Adherence to preventive medications: predictors and outcomes in the Diabetes Prevention Program

Abstract

Objective: To evaluate barriers to and strategies for medication adherence and predictors of adherence and the primary outcome in the Diabetes Prevention Program (DPP).

Research design and methods: Within a randomized, controlled primary prevention study for type 2 diabetes, we collected data on study medication adherence, its predictors, and health outcomes in 27 clinical centers across mainland U.S. and Hawaii. Medication arm participants included 2,155 adults with impaired glucose tolerance randomly assigned to either metformin or matched placebo treatment arms. Structured interviews were used to promote medication adherence and to collect data regarding adherence. Adherence was measured by pill count. The primary DPP outcome of type 2 diabetes was assessed by fasting plasma glucose and oral glucose tolerance test.

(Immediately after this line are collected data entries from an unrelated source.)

-- ==== Sys2Proof/Machine/StepIssue.lean ====
section
/-! DEFINITION. Machine/StepIssue.lean: meanings of the executed step and of what holds or ends it (R93, R94, R109-R111,
R130, R136, R165). -/

namespace Sys2Proof.Machine

/-- R130: STATIC_PARITY for each failing byte, (link, direction, byte); `pos` is the step index, or the word of the latch
frame on DL8-DL11. -/
def Module.staticParity (bad : List (Nat × Nat × Nat)) (pos : Nat) (m : Module) : Module :=
  bad.foldl (fun m e => m.faultWith 0x0240 (dieReceiver e.1 e.2.1) [(5, e.1), (1, e.2.1), (11, pos), (7, e.2.2)]) m

/-- R107, R16: the links whose static channel runs with the schedule. -/
def scheduled (j : Nat) : Bool := decide (j < 8) || (12 ≤ j && j ≤ 17)

/-- R294: a frame of 464 bits is cut whenever the stream holds as many. A step adds at most 384 bits. -/
def Module.cutFrames (b : Nat) (m : Module) : Module :=
  let x := m.bundle b
  if 464 ≤ x.txStream.length then
    (m.setBundle b { x with txStream := x.txStream.drop 464 }).sendStatic b (x.txStream.take 464) false
  else m

/-- SKEW_PEAK of a bundle (R310). -/
def Module.peakSkew (b : Nat) (m : Module) : Module :=
  m.setReg (rSkewPeak b) (max (m.reg (rSkewPeak b)) (m.bundle b).skew.length)

/-- R137: a bit has joined the stream as its n-th: the entry of the step that sent it has one bit fewer to come. -/
def skewJoin (l : List SkewEntry) (origin : Option Nat) (n : Nat) : List SkewEntry :=
  match origin with
  | some s => l.map (fun e => if e.step = s ∧ 0 < e.due then { e with due := e.due - 1, last := n } else e)
  | none => l

/-- R137: the entry of step s, which sends on bundle b. -/
def Module.skewEntry (s : Nat) (rest : List Nat) (m : Module) (b : Nat) : Module :=
  let n := m.data.sendsOn b s rest
  if n = 0 then m
  else (m.setBundle b { m.bundle b with skew := (m.bundle b).skew ++ [{ step := s, due := n, last := 0 }] }).peakSkew b

/-- R294, R137: the bits a step puts on a bundle; `origins` names the step that sent each. -/
def Module.streamBits (b : Nat) (bits : List Bool) (origins : List (Option Nat)) (m : Module) : Module :=
  if bits.isEmpty then m
  else
    let x := m.bundle b
    let skew := origins.zipIdx.foldl (fun l e => skewJoin l e.1 (x.streamed + e.2 + 1)) x.skew
    let y : Bundle := { x with txStream := x.txStream ++ bits, streamed := x.streamed + bits.length, skew := skew, sentThisFolio := true }
    (m.setBundle b y).cutFrames b

/-- R294: the folio's stream ends with STATIC_LAST. -/
def Module.endStream (m : Module) (b : Nat) : Module :=
  let x := m.bundle b
  if x.sentThisFolio then
    (m.setBundle b { x with txStream := [], sentThisFolio := false }).sendStatic b x.txStream true
  else m

/-- R294: the bits that a bundle releases in a step. -/
def Module.released (m : Module) (b step : Nat) : List Bool := (m.bundle b).store.take (m.rcntOf b step)

/-- R294: the released bits leave the store. -/
def Module.release (step : Nat) (m : Module) (b : Nat) : Module :=
  let n := (m.released b step).length
  if n = 0 then m
  else
    let x := m.bundle b
    m.setBundle b { x with store := x.store.drop n, released := x.released + n }

/-- R231: in cycle 1 of phase 1 the latches that the watch map names are copied. -/
def Module.copyLatches (m : Module) : Module :=
  let named (t : SMap Nat) (bp : Nat) : Bool := t.any (fun e => bitOf e.2 31 && bitsOf e.2 17 0 == bp)
  let i := m.image
  let copies := m.data.watch.filter (fun e => named i.taps e.1 || named i.caps e.1 || named i.masks e.1)
  { m with data := { m.data with latched := copies } }

/-- R22, R231: the last executed step has issued: phase 1 begins. -/
def Module.startBoundary (m : Module) : Module :=
  let m1 := (List.range 20).foldl Module.endStream m
  { m1 with seq := { m1.seq with phase := .drain } }.copyLatches

/-- R22, R110: a folio with no step to issue begins its boundary once no request holds phase 7. -/
def Module.endEmpty (m : Module) : Module :=
  if m.ctl.mode.running ∧ m.seq.phase = .issuing ∧ m.seq.steps = [] ∧ m.seq.stalls = [] then m.startBoundary else m

/-- R111: count one executed step; requests raised in it are one step old. -/
def Module.countStep (rest : List Nat) (m : Module) : Module :=
  let m1 := (m.statReg rExecuted 1).cycles 1
  { m1 with seq := { m1.seq with steps := rest, issued := m1.seq.issued + 1, effE := m1.seq.effE + 1,
                                 stalls := m1.seq.stalls.map (fun s => { s with age := s.age + 1 }) } }

/-- R74, R75: halt requests of a step, in ascending BP address. -/
def Module.haltsAt (s : Nat) (bps : List Nat) (m : Module) : Module :=
  match bps with
  | [] => m
  | bp :: _ => { m with seq := { m.seq with haltCount := min (m.seq.haltCount + bps.length) 0xFFFF,
                                            haltFirst := some (m.seq.haltFirst.getD (s, bp)) } }

/-- R122, R126, R294: the bits that a step puts on their way. -/
def Module.newFlights (s : Nat) (arr : List FlightDest) (acc : LaneAcc) (m : Module) : List Flight :=
  let d := m.data
  let sw := arrivedSwitch arr
  let xb := (entriesAt d xbarLen d.xbar s).flatMap (fun e => xbarFlights d.bus acc.xs e.1 e.2)
  let sp := (entriesAt d spineLen d.spine s).flatMap (fun e => spineFlights sw e.1 e.2)
  let lk := [0, 1].flatMap (fun die =>
    linkInFlights (fun k => m.released (10 * die + k) s) die (d.linkAt die s))
  xb ++ sp ++ sendFlights acc.ss ++ lk

/-- R94: the pipelines advance by one executed step. -/
def moveFlights (fs new : List Flight) : List Flight :=
  (fs.filter (fun f => f.left != 0)).map (fun f => { f with left := f.left - 1 }) ++ new

/-- R77, R79, R84, R93: an executed step s begins: pads drive and are sampled, return lines show their words, and the step
after next is fetched and its presence checked. -/
def Module.beginStep (s : Nat) (rest : List Nat) (padsHigh : List Nat) (m : Module) : Module :=
  let m1 := m.movePads
  let samples := (m1.sampledPads padsHigh :: m1.data.padSamples).take 4
  let m2 := { m1 with data := { m1.data.showReturns s with padSamples := samples } }
  match rest with
  | _ :: t :: _ => (m2.fetchCheck t).presenceCheck t
  | _ => m2

/-- What the step presents to the BPs (R77, R80, R81, R131). -/
def Module.presentAt (m : Module) : Present :=
  { xbar := arrivedXbar m.data.arrivals, spine := arrivedSpine m.data.arrivals, cells := m.cellsHigh (sampleFor m.data.padSamples) }

/-- One executed step s (R93); `rest` are the steps of the folio after it. -/
def Module.issueStep (s : Nat) (rest : List Nat) (padsHigh : List Nat) (bad : List (Nat × Nat × Nat)) (m : Module) : Module :=
  let m3 := m.beginStep s rest padsHigh
  -- the lanes, the requests and the routes, all on the state at the end of the step before
  let d := m3.data
  let arr := d.arrivals
  let ws := d.wordsAt s
  let acc := runLanes d m3.presentAt ws
  let fl := moveFlights d.flights (m3.newFlights s arr acc)
  let link := arrivedLink arr
  let m4 := { m3 with data := { acc.d with bus := (acc.bus.reverse).map (fun bp => (bp, true)), flights := fl, sends := d.moveSends s } }
  let m5 := (m4.runRequests d ws s rest).haltsAt s acc.halts
  let m6 := (List.range 20).foldl (fun m b =>
    m.streamBits b (linkOutBits link (b / 10) (d.linkAt (b / 10) s) (b % 10)) (d.joinOf b s)) ((List.range 20).foldl (Module.skewEntry s rest) m5)
  let m7 := (List.range 20).foldl (Module.release s) m6
  let m8 := (m7.countStep rest).staticParity (bad.filter (fun e => scheduled e.1)) s
  let m9 := if rest.isEmpty && m8.ctl.mode.running then m8.startBoundary else m8
  m9.wake

/-- STEP_ISSUE (R93, R109): a step issues while the machine runs, has a step left and no stall request holds it. -/
def Module.stepIssue (padsHigh : List Nat) (bad : List (Nat × Nat × Nat)) (m : Module) : Module :=
  if m.ctl.mode.running ∧ m.seq.phase = .issuing then
    let m0 := m.settle
    match m0.seq.steps with
    | [] => m0.endEmpty
    | s :: rest => if m0.held then m0 else m0.issueStep s rest padsHigh bad
  else m

def execStepIssue (padsHigh : List Nat) (badChannels : List (Nat × Nat × Nat)) (s : State) : Host.Outcome State Fault Refusal :=
  goOn (Module.stepIssue padsHigh badChannels) s

/-- STALL_RELEASE (R109): requests whose cause has gone are withdrawn; what waited in skids enters. -/
def execStallRelease (s : State) : Host.Outcome State Fault Refusal := goOn (fun m => m.settle.endEmpty.wake) s

/-- MEM_TIMEOUT (R165): an access is outstanding 4 µs after its issue. The mask unit's record read (R249) is named by port
key 32,768, one above the last port, and freezes with the pseudo-channel of its address. -/
def Module.memTimeout (k n : Nat) (m : Module) : Module :=
  if k = 32768 then
    match m.fabric.tags.find? (fun t => t.use == 3 && !t.quarantine) with
    | some t => m.faultWith 0x0425 dieH [(18, 0), (3, 0), (37, t.addr), (6, pcOf t.addr)]
    | none => m
  else match m.data.memAccs.find? (fun a => a.portKey == k && a.seqNo == n) with
    | some a => m.faultWith 0x0425 (k / 4096) [(18, portBp k), (3, k % 8), (37, a.addr), (6, pcOf a.addr)]
    | none => m

def execMemTimeout (portKey seqNo : Nat) (s : State) : Host.Outcome State Fault Refusal :=
  goOn (Module.memTimeout portKey seqNo) s

/-- R135: a starvation request of a bundle stands. -/
def Module.starved (m : Module) (b : Nat) : Bool :=
  m.seq.stalls.any (fun s => match s.cause with
    | .lateStatic c _ => c == b
    | _ => false)

/-- STARVE_TIMEOUT (R136): the starvation stall of a bundle has outlasted the barrier timeout; the budget step is the
first step whose bits are absent. -/
def Module.starveTimeout (b : Nat) (m : Module) : Module :=
  if m.starved b ∧ m.ctl.mode.running then
    let n := (List.range 4).find? (fun i => !m.bitsPresent b i)
    let step := match n with
      | some i => nth 0 m.seq.steps (i - 1)
      | none => 0
    m.faultWith 0x0921 (if b < 10 then dieL0 else dieL1) [(5, b), (11, step)]
  else m

def execStarveTimeout (bundle : Nat) (s : State) : Host.Outcome State Fault Refusal := goOn (Module.starveTimeout bundle) s

end Sys2Proof.Machine
end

Results: Older age-groups were more adherent than the youngest group (P = 0.01) in the metformin group. The most frequently reported barrier to adherence was "forgetting" (22%). Women reported more adverse effects of metformin (15 vs. 10%, P = 0.002) in the metformin group. Odds of nonadherence increased as participants reported more than one barrier (odds ratio 19.1, P < 0.001). Odds of adherence increased as participants reported multiple strategies to take medication (2.69, P < 0.0001). There was a 38.2% risk reduction for developing diabetes for those adherent to metformin compared with those adherent to placebo (P < 0.0003).

Conclusions: DPP medication adherence results are unique in primary prevention for a chronic disease in a large multiethnic sample. Our finding that adherence was associated with risk reduction for diabetes supports the development of brief interventions in clinical settings where medication adherence is a challenge.

Figure 1

Comparison of barriers and strategies to adherence in DPP medication groups, placebo (A and C) and metformin (B and D). Significant difference between the two groups in barriers exists in “No barriers” and “Adverse effects.” Percent of barriers changed over time except “Forgets” in the metformin group. There were no significant differences in the strategies between the two groups. However, over time, percentages of each strategy changed (P < 0.05). *P < 0.001 treatment effect; †P < 0.05 time effect.